Your task:
When the word "performed" appears in a line of the data below, list that line.

Records for this task:
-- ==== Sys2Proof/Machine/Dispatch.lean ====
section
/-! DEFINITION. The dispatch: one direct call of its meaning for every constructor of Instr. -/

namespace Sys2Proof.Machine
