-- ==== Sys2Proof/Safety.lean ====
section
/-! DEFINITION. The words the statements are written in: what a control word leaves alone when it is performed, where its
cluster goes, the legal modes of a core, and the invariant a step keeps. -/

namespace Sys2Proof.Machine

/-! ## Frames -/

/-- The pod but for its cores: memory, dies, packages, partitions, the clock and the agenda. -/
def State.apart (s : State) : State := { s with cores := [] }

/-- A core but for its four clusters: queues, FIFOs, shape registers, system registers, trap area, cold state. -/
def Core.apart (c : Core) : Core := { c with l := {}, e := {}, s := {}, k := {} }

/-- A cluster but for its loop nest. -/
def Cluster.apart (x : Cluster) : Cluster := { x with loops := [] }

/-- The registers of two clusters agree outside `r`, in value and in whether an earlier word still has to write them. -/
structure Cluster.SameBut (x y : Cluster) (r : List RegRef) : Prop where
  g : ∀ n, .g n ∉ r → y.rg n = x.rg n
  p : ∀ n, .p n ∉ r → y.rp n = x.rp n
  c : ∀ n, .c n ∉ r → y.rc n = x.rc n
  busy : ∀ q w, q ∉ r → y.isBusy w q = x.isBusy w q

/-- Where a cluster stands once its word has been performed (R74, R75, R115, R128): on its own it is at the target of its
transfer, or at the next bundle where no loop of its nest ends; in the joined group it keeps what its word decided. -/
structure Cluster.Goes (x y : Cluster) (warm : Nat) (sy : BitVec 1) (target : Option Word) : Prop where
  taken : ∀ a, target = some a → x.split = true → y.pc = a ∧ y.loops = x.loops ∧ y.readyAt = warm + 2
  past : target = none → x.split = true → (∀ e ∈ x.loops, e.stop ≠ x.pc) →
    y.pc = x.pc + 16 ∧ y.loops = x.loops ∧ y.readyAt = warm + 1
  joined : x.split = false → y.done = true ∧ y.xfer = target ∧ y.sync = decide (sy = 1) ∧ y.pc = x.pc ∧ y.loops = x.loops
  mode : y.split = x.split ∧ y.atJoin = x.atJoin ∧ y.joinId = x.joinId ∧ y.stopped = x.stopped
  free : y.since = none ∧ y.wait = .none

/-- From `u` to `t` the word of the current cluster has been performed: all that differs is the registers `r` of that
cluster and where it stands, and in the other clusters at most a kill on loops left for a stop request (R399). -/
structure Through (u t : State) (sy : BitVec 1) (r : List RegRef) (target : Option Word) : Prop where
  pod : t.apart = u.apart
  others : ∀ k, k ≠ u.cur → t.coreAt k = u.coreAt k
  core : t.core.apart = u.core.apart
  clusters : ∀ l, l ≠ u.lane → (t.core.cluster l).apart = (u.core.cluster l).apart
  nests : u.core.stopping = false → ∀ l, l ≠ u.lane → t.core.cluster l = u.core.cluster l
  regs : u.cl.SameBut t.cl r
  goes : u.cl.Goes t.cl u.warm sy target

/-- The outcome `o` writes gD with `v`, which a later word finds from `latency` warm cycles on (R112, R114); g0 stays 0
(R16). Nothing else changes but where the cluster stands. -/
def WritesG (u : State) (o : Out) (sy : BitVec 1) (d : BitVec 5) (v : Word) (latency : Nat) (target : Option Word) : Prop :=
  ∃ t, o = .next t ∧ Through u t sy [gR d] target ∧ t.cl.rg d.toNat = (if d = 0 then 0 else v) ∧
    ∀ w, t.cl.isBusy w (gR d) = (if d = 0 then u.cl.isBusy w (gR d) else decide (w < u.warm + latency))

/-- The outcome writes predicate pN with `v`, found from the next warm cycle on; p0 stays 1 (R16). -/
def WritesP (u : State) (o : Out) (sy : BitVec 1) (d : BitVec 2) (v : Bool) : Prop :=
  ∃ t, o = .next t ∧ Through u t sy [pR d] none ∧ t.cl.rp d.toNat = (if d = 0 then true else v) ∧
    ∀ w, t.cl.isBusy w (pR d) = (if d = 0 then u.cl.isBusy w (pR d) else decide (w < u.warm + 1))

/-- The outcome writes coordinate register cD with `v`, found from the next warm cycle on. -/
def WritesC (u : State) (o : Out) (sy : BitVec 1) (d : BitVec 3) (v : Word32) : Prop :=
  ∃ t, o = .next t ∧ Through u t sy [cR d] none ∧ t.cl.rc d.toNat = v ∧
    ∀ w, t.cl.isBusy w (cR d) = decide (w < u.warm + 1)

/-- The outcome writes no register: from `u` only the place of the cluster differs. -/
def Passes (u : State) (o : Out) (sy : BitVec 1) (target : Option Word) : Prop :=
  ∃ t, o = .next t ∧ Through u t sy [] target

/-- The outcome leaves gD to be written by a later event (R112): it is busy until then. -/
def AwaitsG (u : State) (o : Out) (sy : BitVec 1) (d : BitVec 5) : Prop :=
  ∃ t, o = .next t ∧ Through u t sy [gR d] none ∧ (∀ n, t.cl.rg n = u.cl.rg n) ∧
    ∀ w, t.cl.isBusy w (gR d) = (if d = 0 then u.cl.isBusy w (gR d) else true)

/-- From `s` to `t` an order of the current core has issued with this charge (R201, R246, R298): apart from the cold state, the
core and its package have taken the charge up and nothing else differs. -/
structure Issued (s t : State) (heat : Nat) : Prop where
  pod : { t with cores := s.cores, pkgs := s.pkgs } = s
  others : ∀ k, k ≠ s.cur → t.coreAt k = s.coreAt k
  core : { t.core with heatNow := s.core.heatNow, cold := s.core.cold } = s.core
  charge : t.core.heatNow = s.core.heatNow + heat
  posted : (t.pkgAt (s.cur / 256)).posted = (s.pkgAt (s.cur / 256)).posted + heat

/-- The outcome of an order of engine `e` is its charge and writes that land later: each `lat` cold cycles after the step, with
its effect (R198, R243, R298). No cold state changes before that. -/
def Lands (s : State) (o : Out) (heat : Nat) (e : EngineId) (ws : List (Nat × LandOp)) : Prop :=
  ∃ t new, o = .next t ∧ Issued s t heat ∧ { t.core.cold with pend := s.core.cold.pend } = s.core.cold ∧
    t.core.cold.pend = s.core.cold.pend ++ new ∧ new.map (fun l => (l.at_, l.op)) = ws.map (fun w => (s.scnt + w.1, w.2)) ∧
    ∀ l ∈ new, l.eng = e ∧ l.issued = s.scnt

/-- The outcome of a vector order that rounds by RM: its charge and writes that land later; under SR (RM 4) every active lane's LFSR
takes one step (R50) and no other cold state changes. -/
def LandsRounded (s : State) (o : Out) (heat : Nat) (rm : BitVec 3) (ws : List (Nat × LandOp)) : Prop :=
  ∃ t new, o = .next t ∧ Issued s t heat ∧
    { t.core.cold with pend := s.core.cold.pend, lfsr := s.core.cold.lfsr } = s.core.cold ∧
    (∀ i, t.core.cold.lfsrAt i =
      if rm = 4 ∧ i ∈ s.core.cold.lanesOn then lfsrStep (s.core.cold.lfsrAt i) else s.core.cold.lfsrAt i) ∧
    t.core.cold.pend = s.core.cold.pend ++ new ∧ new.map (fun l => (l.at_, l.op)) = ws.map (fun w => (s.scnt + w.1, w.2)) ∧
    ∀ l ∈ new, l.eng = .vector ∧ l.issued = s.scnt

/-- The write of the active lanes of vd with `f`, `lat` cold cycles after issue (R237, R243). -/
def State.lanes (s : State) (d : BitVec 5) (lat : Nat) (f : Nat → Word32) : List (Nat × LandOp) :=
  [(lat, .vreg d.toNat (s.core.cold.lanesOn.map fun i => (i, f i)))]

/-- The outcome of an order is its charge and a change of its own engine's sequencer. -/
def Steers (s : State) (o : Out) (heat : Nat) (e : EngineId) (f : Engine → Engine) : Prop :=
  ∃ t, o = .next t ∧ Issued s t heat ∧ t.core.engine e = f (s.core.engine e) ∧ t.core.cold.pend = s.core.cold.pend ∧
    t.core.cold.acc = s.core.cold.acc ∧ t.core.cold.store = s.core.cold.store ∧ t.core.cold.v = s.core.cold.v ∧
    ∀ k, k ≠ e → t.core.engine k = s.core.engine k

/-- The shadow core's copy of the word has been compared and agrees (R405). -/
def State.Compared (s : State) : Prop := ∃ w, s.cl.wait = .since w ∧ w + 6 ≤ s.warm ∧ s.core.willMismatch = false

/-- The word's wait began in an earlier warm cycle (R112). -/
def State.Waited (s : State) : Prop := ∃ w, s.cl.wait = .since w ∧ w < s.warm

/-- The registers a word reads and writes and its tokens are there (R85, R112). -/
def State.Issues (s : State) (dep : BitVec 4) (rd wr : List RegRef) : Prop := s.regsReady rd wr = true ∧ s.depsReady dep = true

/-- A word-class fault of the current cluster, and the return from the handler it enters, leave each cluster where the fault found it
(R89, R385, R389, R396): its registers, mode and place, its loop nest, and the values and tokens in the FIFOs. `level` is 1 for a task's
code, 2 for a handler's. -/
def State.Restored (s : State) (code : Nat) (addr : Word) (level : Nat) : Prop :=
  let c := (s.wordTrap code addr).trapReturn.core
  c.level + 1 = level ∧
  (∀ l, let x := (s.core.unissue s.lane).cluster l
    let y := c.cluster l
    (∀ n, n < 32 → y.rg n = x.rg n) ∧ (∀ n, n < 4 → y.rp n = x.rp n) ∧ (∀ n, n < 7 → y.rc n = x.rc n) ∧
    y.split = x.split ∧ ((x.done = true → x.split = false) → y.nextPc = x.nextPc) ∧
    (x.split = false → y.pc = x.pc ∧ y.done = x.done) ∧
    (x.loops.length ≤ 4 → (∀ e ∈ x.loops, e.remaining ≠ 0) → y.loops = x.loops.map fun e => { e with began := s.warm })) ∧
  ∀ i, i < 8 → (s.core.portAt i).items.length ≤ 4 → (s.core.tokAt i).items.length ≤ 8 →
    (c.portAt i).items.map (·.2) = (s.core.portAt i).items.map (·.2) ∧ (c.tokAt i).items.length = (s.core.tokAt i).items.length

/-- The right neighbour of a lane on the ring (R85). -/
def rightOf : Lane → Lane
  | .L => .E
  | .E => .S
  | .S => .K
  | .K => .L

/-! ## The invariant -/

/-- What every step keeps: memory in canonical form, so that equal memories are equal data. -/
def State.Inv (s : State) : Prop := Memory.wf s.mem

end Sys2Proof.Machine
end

Answer space:
/-! DEFINITION. The words the statements are written in: what a control word leaves alone when it is performed, where its
/-- Where a cluster stands once its word has been performed (R74, R75, R115, R128): on its own it is at the target of its
/-- From `u` to `t` the word of the current cluster has been performed: all that differs is the registers `r` of that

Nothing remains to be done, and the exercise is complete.